TASK: Would you return the lines between the one holding "k).state ≠ .free → k = 0)" and the one holding "(∀ o ∈ [0, 10, 12, 14, 18, 4094], WritesAt", inclusive, and only those, exactly as they stand in the listing below?

RECORDS FOR PROCESSING:
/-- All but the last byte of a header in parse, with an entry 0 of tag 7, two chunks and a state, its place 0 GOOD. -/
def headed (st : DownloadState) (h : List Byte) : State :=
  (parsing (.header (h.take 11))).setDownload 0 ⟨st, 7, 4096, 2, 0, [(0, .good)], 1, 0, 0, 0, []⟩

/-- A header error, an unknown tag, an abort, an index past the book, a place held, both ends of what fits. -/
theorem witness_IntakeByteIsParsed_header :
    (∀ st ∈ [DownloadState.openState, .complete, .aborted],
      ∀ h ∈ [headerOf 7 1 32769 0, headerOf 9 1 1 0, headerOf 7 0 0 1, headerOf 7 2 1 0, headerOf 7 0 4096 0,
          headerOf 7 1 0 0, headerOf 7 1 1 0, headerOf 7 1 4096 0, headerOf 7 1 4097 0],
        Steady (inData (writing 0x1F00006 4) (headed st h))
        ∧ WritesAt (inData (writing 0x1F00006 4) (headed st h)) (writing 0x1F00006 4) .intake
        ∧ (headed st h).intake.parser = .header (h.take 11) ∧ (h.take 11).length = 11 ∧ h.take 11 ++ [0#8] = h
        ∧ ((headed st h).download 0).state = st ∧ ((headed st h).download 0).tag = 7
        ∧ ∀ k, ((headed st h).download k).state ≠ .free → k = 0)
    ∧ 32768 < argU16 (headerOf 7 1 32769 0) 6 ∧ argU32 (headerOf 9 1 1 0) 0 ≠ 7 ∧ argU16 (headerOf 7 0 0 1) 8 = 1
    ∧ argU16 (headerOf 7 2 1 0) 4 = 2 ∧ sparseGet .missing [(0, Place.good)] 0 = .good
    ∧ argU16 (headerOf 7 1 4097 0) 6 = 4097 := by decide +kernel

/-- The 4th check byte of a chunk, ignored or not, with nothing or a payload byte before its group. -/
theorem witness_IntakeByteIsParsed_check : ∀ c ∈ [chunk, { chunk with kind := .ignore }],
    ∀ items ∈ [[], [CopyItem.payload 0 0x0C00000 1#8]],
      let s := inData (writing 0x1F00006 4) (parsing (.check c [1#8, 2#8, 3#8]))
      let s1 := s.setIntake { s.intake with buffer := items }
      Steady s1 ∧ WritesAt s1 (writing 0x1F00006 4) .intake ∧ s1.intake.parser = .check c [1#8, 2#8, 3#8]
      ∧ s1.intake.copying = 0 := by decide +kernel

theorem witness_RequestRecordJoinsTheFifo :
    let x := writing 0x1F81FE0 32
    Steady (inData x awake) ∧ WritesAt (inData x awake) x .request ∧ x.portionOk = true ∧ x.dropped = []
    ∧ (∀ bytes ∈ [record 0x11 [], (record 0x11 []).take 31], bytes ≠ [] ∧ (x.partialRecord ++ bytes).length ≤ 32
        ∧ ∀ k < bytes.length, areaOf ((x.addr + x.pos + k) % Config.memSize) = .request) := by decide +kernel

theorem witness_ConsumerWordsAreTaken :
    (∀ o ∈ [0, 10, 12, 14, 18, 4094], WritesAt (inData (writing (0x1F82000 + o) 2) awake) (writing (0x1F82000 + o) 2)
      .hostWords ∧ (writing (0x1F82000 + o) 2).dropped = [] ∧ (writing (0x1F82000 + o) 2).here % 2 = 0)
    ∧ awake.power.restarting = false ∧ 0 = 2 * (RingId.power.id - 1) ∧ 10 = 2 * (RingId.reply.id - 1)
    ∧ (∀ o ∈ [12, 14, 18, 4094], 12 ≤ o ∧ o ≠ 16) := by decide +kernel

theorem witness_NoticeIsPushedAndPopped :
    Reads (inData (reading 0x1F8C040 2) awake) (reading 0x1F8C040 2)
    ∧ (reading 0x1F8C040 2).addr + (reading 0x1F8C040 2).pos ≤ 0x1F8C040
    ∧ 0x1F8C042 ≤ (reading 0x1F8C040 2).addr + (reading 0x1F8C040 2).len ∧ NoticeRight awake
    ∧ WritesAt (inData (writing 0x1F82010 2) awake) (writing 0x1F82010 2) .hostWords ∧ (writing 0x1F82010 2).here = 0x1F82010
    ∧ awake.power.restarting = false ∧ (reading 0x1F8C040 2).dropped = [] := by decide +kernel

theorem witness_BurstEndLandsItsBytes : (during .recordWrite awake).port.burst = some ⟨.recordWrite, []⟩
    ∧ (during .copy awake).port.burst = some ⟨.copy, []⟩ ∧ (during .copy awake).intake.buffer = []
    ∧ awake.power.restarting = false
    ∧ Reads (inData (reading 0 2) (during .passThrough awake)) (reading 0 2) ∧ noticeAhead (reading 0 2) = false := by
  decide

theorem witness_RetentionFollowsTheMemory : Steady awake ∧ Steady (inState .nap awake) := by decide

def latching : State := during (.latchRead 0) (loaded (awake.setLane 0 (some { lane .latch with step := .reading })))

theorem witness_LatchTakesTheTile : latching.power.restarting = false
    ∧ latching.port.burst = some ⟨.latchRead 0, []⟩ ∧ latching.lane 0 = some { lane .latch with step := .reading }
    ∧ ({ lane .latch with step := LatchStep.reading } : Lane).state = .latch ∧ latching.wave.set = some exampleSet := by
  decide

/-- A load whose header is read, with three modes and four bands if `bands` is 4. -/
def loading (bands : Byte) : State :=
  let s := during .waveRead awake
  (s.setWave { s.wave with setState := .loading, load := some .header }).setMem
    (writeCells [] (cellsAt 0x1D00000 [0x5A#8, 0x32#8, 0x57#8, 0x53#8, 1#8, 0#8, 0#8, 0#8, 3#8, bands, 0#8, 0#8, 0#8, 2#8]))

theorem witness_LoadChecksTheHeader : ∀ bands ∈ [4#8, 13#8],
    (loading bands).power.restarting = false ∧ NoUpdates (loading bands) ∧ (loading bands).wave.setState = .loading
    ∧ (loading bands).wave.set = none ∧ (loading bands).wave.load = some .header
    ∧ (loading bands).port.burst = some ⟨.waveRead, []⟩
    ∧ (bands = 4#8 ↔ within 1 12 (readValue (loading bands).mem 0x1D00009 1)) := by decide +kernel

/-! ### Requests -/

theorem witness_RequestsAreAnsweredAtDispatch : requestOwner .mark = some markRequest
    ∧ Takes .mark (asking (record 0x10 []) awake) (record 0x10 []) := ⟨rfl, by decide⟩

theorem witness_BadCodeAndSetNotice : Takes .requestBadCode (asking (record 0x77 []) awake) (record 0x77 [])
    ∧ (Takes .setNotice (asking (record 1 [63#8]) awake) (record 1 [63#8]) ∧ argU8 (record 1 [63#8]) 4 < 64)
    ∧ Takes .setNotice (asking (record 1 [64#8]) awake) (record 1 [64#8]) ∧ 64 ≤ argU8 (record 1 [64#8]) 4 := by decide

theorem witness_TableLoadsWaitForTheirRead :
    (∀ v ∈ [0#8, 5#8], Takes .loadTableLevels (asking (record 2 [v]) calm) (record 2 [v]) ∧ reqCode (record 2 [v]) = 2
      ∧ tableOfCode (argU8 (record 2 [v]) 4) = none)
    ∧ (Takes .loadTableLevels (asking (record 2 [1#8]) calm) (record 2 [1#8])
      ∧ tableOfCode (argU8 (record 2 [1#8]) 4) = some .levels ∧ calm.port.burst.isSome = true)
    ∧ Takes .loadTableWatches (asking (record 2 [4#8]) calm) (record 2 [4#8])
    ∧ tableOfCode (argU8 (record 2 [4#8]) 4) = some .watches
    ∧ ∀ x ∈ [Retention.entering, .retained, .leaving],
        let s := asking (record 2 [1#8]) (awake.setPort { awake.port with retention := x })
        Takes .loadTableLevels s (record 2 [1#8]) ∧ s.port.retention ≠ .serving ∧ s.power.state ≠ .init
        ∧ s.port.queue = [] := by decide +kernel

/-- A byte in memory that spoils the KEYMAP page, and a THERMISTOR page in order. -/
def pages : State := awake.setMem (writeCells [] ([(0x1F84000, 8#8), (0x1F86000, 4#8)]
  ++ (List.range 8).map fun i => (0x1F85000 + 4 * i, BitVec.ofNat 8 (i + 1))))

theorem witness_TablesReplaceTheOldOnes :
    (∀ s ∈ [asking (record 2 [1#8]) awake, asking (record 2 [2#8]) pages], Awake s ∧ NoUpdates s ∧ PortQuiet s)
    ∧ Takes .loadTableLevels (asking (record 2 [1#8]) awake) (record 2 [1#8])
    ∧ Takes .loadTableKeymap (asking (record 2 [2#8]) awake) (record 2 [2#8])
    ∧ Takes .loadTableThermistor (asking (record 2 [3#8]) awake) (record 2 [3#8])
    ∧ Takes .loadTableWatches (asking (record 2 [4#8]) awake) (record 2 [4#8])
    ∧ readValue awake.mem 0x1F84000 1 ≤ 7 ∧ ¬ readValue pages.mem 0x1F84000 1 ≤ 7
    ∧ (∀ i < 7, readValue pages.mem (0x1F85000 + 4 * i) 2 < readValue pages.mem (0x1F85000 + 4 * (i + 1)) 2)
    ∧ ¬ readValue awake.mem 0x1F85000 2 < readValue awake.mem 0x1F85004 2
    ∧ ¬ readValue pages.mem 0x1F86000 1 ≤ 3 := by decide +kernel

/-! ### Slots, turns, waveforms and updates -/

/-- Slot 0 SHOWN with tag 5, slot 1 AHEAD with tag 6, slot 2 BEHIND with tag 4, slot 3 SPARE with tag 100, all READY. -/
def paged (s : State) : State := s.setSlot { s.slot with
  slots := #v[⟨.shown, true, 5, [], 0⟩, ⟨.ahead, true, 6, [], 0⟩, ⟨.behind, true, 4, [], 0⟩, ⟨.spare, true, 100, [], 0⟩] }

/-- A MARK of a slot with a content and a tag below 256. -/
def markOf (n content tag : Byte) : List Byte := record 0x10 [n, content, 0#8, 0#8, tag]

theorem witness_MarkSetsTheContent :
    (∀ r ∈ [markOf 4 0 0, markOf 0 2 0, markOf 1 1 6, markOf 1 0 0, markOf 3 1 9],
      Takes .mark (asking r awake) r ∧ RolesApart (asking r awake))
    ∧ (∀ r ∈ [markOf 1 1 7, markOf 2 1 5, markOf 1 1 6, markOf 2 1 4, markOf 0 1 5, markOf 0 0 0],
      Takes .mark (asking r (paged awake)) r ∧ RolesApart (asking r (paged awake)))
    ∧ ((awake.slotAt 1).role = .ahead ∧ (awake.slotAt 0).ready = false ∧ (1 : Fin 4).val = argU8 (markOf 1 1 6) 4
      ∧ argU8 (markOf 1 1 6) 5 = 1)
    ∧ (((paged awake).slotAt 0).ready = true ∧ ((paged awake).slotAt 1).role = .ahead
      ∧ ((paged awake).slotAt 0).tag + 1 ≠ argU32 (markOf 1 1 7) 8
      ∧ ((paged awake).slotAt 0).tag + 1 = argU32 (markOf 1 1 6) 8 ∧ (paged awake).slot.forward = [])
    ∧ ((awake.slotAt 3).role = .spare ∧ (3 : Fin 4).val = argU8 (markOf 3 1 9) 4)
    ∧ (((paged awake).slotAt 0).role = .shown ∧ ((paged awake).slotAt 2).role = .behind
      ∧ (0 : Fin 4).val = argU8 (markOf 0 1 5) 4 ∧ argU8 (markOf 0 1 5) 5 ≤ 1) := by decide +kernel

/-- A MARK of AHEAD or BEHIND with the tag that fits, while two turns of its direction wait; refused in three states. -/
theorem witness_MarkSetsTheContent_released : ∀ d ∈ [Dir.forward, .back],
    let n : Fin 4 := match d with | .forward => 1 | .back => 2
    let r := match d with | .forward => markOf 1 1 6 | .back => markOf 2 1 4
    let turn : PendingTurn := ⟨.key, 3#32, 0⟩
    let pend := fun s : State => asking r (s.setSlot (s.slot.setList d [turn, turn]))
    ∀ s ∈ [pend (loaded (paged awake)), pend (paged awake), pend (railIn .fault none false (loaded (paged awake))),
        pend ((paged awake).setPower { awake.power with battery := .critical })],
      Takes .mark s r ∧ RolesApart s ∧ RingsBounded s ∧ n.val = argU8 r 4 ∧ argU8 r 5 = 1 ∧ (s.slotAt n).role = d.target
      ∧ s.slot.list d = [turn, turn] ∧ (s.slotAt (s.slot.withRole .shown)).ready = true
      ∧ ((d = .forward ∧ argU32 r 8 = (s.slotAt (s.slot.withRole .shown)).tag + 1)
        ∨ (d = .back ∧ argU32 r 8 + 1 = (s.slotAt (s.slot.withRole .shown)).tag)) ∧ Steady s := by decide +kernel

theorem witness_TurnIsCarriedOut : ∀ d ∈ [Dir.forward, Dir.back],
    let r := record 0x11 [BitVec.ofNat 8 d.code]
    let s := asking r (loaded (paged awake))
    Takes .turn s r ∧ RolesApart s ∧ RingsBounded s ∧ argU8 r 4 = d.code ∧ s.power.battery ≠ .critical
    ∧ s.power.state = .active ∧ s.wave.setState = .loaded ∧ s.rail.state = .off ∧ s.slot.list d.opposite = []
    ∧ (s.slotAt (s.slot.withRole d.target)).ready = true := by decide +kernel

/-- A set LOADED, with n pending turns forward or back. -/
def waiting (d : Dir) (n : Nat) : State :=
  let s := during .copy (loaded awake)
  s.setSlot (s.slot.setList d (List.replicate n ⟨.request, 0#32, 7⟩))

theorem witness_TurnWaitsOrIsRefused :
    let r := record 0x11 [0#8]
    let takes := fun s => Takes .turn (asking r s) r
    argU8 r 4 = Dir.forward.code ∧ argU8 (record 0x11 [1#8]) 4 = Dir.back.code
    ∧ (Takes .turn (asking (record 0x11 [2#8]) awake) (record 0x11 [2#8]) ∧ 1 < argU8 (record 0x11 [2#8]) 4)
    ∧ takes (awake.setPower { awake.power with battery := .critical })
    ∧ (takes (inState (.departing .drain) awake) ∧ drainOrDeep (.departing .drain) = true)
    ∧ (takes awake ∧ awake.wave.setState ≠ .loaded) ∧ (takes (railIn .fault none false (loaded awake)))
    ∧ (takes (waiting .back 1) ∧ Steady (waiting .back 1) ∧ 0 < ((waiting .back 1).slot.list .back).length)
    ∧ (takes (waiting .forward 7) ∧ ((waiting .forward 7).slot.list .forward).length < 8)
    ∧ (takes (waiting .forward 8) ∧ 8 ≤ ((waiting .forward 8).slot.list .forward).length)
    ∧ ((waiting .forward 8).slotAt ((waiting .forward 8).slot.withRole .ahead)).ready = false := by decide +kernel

YOUR SOLUTION:
        ∧ ∀ k, ((headed st h).download k).state ≠ .free → k = 0)
    ∧ 32768 < argU16 (headerOf 7 1 32769 0) 6 ∧ argU32 (headerOf 9 1 1 0) 0 ≠ 7 ∧ argU16 (headerOf 7 0 0 1) 8 = 1
    ∧ argU16 (headerOf 7 2 1 0) 4 = 2 ∧ sparseGet .missing [(0, Place.good)] 0 = .good
    ∧ argU16 (headerOf 7 1 4097 0) 6 = 4097 := by decide +kernel

/-- The 4th check byte of a chunk, ignored or not, with nothing or a payload byte before its group. -/
theorem witness_IntakeByteIsParsed_check : ∀ c ∈ [chunk, { chunk with kind := .ignore }],
    ∀ items ∈ [[], [CopyItem.payload 0 0x0C00000 1#8]],
      let s := inData (writing 0x1F00006 4) (parsing (.check c [1#8, 2#8, 3#8]))
      let s1 := s.setIntake { s.intake with buffer := items }
      Steady s1 ∧ WritesAt s1 (writing 0x1F00006 4) .intake ∧ s1.intake.parser = .check c [1#8, 2#8, 3#8]
      ∧ s1.intake.copying = 0 := by decide +kernel

theorem witness_RequestRecordJoinsTheFifo :
    let x := writing 0x1F81FE0 32
    Steady (inData x awake) ∧ WritesAt (inData x awake) x .request ∧ x.portionOk = true ∧ x.dropped = []
    ∧ (∀ bytes ∈ [record 0x11 [], (record 0x11 []).take 31], bytes ≠ [] ∧ (x.partialRecord ++ bytes).length ≤ 32
        ∧ ∀ k < bytes.length, areaOf ((x.addr + x.pos + k) % Config.memSize) = .request) := by decide +kernel

theorem witness_ConsumerWordsAreTaken :
    (∀ o ∈ [0, 10, 12, 14, 18, 4094], WritesAt (inData (writing (0x1F82000 + o) 2) awake) (writing (0x1F82000 + o) 2)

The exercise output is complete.